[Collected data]
______

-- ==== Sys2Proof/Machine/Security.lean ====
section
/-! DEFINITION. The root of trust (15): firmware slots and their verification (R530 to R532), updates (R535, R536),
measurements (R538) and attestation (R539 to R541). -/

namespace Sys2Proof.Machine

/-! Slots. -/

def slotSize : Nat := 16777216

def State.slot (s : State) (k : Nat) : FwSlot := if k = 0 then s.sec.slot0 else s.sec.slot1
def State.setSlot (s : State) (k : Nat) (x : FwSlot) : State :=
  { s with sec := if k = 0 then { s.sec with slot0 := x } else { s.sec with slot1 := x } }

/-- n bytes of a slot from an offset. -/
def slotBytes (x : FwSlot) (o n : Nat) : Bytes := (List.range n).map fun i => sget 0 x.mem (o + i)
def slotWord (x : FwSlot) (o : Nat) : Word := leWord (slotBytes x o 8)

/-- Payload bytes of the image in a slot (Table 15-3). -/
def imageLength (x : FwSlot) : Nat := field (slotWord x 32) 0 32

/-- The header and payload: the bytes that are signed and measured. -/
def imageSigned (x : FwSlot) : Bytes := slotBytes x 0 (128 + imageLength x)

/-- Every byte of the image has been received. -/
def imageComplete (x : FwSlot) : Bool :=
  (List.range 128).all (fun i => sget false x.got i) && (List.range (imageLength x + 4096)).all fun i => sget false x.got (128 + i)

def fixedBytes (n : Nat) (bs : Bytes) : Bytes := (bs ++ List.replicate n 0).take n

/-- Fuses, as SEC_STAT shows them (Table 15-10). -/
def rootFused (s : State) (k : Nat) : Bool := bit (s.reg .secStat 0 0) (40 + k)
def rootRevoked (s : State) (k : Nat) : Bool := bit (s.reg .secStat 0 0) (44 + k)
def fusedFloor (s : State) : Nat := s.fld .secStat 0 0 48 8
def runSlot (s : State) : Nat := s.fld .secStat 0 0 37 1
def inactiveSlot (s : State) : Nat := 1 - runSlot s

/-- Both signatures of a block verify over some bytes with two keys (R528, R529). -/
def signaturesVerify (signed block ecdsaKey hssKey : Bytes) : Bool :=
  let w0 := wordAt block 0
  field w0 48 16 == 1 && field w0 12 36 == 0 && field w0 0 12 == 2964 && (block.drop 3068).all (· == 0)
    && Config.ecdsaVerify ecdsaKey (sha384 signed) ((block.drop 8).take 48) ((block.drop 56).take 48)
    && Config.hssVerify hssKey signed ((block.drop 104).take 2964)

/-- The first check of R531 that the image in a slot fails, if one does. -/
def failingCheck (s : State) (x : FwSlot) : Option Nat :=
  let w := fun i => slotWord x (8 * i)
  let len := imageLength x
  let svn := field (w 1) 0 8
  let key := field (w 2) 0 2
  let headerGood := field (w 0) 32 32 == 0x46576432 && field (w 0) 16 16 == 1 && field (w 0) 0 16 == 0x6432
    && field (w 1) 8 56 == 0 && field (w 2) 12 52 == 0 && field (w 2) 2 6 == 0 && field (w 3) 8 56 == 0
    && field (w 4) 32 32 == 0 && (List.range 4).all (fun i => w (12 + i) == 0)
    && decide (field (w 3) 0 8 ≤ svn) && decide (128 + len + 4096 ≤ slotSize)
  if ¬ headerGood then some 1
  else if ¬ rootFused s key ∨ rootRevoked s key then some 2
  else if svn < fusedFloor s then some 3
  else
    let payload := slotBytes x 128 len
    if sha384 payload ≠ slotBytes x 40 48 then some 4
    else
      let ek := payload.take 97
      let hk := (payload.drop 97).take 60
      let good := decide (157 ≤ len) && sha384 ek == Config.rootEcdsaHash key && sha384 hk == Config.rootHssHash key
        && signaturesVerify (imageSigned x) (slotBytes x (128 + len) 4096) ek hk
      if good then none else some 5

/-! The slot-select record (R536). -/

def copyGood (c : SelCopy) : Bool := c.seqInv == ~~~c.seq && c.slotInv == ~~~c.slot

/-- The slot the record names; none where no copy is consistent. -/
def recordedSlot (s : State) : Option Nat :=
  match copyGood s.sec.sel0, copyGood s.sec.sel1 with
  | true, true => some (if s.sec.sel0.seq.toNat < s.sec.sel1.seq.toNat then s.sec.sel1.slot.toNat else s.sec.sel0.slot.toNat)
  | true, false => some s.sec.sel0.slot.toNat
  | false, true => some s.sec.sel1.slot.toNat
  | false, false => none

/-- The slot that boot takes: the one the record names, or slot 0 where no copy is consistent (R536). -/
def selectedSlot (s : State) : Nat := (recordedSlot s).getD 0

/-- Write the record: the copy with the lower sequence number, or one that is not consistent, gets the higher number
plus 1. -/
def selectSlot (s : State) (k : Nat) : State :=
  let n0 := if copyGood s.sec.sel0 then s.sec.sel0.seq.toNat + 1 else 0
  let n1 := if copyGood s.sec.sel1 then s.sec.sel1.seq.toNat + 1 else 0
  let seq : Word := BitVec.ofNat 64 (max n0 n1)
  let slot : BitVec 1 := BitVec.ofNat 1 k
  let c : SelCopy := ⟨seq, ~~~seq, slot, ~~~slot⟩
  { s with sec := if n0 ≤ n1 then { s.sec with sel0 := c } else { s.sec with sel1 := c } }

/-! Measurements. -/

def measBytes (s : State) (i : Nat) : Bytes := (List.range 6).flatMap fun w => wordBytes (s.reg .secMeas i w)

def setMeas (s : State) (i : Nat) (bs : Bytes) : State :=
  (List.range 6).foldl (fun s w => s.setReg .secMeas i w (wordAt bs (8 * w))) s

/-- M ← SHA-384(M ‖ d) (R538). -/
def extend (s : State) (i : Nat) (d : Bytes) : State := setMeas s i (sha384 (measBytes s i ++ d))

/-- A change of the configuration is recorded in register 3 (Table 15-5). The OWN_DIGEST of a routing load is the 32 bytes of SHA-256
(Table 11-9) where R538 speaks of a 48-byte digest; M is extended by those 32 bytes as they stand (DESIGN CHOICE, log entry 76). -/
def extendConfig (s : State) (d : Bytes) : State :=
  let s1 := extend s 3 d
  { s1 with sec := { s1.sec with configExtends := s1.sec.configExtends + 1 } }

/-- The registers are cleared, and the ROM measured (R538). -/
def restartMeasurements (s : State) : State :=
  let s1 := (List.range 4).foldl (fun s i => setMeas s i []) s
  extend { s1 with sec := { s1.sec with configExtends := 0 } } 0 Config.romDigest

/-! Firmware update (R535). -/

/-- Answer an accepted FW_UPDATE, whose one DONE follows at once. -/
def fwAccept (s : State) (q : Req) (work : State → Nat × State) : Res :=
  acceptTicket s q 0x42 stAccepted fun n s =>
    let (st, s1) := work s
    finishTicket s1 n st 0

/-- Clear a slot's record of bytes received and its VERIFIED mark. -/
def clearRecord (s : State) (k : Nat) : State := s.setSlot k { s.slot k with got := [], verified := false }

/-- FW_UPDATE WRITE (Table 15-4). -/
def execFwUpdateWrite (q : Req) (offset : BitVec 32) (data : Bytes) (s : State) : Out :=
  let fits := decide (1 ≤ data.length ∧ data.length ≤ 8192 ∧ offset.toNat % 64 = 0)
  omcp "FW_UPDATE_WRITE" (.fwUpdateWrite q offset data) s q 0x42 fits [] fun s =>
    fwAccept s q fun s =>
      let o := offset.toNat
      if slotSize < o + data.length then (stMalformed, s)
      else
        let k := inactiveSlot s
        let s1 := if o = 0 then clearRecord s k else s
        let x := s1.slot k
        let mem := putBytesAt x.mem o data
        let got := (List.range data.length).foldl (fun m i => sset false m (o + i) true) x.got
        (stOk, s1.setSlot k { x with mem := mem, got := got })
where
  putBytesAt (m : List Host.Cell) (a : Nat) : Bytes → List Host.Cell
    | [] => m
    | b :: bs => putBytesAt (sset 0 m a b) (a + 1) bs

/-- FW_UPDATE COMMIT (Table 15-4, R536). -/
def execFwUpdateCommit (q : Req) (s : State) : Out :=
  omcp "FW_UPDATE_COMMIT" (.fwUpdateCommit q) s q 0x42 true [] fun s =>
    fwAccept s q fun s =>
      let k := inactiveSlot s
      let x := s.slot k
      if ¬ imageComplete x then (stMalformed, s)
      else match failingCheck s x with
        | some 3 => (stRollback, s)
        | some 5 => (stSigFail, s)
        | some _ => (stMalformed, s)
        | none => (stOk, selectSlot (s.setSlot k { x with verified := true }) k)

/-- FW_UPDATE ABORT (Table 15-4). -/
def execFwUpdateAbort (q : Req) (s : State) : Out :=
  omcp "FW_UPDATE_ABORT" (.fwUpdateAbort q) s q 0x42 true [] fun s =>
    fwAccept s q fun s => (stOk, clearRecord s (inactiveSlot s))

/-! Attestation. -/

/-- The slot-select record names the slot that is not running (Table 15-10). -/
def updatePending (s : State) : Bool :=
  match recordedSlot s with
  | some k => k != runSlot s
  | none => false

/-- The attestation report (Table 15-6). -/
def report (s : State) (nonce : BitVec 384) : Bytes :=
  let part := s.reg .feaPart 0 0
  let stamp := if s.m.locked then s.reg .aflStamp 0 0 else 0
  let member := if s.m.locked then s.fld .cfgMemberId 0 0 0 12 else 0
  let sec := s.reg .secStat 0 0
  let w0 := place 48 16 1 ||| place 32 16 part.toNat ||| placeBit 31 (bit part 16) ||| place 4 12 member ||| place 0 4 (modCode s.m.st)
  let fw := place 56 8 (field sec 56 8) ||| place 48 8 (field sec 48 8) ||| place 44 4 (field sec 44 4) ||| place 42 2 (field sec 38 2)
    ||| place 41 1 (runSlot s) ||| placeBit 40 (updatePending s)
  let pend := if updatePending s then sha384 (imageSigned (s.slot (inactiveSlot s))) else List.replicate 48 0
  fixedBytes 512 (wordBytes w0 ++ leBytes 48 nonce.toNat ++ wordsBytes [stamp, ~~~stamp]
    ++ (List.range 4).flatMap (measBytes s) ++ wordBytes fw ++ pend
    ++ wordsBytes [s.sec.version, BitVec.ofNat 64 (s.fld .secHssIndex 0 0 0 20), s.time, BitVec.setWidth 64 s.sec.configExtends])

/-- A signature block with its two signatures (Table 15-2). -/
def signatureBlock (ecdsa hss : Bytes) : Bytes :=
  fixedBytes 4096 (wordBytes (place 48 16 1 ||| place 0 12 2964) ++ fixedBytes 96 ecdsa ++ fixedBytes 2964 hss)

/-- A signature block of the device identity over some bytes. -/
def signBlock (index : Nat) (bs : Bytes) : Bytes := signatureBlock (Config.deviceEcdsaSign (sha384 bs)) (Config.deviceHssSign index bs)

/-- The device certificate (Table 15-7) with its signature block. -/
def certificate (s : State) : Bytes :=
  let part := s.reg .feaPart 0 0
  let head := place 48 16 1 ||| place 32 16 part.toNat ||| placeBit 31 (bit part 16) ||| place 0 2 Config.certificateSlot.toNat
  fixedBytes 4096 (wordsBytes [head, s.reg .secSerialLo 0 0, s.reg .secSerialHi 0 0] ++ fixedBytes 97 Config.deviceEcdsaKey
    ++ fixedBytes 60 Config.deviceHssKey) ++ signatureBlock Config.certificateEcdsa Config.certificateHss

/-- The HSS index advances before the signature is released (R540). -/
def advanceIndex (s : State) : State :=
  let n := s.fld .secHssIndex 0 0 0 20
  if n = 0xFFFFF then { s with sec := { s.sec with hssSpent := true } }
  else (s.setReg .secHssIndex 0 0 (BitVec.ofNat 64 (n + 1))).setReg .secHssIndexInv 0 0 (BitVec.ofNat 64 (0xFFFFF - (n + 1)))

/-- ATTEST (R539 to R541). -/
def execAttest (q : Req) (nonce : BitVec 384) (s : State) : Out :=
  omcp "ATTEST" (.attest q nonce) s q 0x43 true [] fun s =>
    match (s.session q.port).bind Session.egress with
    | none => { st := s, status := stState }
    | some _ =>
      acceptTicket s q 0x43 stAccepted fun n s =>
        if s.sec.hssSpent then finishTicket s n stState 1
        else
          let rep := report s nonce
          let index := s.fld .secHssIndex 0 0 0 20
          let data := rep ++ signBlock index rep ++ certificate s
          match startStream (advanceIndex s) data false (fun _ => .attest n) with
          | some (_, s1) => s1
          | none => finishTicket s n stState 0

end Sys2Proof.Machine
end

______

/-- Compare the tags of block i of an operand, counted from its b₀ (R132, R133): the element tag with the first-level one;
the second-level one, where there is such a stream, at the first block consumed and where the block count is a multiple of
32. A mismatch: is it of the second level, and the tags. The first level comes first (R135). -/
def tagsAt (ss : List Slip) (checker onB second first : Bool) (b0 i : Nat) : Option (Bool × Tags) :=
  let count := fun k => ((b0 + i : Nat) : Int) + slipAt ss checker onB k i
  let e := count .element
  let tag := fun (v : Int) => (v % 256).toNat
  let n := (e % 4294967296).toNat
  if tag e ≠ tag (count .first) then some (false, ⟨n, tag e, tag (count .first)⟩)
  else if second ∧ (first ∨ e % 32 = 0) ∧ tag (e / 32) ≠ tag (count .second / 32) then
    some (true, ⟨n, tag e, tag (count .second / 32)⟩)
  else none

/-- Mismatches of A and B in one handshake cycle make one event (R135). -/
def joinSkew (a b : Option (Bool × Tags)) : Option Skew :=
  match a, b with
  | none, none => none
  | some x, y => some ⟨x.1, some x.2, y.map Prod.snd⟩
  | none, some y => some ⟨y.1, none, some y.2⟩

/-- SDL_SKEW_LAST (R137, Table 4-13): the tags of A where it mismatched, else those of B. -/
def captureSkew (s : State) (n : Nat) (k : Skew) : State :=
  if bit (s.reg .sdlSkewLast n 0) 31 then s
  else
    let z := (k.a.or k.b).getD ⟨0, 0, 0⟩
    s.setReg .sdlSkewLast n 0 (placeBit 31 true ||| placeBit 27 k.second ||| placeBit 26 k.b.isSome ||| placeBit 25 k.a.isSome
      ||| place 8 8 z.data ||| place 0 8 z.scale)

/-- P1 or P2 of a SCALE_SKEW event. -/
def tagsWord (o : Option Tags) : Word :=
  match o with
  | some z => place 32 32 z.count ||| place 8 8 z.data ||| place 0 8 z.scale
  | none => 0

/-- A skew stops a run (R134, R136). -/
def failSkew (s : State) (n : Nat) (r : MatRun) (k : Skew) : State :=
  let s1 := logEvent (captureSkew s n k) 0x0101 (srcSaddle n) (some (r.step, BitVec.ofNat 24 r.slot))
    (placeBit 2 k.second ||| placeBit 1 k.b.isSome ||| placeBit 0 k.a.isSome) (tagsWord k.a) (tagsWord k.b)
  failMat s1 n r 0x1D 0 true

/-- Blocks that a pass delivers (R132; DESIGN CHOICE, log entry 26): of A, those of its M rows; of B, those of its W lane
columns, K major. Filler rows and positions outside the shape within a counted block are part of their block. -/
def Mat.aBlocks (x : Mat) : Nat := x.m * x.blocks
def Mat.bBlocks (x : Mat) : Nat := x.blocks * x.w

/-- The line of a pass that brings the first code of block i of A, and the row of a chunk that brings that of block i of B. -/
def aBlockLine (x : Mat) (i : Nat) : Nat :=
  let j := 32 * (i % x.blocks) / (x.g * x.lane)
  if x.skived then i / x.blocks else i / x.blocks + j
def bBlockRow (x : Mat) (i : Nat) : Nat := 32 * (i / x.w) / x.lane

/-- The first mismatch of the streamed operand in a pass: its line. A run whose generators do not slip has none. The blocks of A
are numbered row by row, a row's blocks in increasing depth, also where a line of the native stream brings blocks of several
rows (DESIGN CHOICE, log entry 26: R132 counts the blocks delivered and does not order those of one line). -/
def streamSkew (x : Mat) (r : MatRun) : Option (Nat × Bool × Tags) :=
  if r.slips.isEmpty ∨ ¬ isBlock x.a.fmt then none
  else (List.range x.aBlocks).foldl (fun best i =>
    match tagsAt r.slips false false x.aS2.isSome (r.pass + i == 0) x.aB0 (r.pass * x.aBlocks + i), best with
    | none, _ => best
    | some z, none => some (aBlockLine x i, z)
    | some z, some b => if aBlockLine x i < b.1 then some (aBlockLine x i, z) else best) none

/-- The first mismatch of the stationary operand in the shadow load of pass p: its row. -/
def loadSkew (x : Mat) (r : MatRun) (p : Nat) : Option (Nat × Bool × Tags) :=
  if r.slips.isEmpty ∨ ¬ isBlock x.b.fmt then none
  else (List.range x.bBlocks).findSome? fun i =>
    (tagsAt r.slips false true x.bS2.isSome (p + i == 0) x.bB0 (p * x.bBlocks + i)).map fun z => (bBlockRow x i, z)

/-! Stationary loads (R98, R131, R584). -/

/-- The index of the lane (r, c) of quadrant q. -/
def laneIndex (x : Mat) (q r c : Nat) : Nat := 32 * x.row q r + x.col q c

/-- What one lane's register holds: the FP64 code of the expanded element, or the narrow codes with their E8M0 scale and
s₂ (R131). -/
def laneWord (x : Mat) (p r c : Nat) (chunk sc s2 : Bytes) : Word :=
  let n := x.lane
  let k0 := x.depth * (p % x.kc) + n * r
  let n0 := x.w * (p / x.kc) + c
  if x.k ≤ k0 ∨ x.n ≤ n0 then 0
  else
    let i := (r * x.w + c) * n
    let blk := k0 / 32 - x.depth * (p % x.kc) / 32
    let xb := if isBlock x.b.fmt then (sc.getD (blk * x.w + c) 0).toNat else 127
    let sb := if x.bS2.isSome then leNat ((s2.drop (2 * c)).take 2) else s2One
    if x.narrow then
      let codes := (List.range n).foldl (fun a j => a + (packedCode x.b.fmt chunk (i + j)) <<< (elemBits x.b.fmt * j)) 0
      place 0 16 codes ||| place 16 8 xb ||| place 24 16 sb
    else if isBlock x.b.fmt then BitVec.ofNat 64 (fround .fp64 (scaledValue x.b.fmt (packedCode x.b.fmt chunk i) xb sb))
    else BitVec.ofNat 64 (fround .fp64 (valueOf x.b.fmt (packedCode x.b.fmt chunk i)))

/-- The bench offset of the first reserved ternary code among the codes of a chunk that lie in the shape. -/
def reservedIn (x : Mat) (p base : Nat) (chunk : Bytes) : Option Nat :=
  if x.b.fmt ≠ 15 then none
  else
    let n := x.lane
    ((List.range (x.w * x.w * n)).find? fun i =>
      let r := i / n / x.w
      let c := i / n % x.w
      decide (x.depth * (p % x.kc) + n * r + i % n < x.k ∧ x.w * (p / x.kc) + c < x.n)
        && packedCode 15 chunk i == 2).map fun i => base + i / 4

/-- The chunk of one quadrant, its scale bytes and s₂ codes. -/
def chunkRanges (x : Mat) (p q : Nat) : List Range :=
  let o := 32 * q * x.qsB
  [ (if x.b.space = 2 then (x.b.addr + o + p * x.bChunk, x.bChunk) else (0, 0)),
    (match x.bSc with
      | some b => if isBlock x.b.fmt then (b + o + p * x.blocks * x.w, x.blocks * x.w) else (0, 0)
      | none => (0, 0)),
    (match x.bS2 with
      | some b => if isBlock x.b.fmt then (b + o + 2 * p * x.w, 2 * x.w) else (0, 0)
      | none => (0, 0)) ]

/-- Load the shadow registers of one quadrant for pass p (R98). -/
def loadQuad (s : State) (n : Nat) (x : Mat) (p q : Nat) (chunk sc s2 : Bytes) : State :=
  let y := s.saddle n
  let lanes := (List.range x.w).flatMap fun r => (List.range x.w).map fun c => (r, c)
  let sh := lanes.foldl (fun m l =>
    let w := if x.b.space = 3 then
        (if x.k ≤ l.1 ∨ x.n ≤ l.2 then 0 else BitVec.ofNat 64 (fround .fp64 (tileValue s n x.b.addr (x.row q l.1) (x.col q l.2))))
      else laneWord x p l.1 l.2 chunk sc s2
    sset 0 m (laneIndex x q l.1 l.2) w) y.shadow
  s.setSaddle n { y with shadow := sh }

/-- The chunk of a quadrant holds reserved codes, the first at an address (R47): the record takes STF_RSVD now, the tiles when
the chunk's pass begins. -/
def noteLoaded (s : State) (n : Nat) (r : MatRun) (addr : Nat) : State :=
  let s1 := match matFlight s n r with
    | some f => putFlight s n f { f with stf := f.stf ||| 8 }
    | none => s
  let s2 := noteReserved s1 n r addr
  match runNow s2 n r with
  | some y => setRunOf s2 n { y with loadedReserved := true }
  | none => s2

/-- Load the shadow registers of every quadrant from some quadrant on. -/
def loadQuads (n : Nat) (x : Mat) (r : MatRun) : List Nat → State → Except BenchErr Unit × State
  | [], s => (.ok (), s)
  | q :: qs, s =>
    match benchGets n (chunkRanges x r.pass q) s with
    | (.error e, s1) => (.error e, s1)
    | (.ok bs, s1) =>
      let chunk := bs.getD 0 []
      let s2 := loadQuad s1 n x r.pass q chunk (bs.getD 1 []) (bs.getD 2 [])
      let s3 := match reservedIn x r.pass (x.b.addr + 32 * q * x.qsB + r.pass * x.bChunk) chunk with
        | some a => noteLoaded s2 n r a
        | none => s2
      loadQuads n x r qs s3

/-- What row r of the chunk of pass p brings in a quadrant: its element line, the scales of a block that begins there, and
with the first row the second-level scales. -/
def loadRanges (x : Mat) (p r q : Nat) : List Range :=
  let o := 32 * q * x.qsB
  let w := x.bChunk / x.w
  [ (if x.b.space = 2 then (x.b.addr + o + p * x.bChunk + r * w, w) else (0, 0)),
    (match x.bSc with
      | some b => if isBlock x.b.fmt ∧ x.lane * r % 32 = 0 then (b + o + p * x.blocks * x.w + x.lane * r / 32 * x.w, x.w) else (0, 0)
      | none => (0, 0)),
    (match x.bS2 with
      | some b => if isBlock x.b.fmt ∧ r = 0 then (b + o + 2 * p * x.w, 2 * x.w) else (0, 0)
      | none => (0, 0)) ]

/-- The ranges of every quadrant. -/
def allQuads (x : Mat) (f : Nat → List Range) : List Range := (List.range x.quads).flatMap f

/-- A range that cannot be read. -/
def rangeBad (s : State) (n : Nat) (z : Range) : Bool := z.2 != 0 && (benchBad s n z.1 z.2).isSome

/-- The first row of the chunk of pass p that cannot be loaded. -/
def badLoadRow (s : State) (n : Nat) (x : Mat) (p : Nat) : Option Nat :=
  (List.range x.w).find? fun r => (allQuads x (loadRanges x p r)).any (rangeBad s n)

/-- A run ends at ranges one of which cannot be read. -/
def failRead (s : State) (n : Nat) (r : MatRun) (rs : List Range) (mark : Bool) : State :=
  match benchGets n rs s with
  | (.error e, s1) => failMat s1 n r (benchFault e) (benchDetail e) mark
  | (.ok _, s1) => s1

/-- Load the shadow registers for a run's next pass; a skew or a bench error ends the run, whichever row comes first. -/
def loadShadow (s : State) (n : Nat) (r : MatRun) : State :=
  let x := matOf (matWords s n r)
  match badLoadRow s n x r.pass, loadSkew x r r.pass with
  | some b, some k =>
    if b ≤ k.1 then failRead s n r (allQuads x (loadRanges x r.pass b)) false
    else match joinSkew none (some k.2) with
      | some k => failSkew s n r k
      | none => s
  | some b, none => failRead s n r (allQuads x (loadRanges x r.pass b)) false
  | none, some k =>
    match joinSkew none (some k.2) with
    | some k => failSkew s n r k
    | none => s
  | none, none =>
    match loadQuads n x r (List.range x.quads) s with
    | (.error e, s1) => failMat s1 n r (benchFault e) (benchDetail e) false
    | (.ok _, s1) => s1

______

**What needs to be done**:
Copy every line of the entries in which "lanes" can be found.

**Solution for this problem**:
  let lanes := (List.range x.w).flatMap fun r => (List.range x.w).map fun c => (r, c)
  let sh := lanes.foldl (fun m l =>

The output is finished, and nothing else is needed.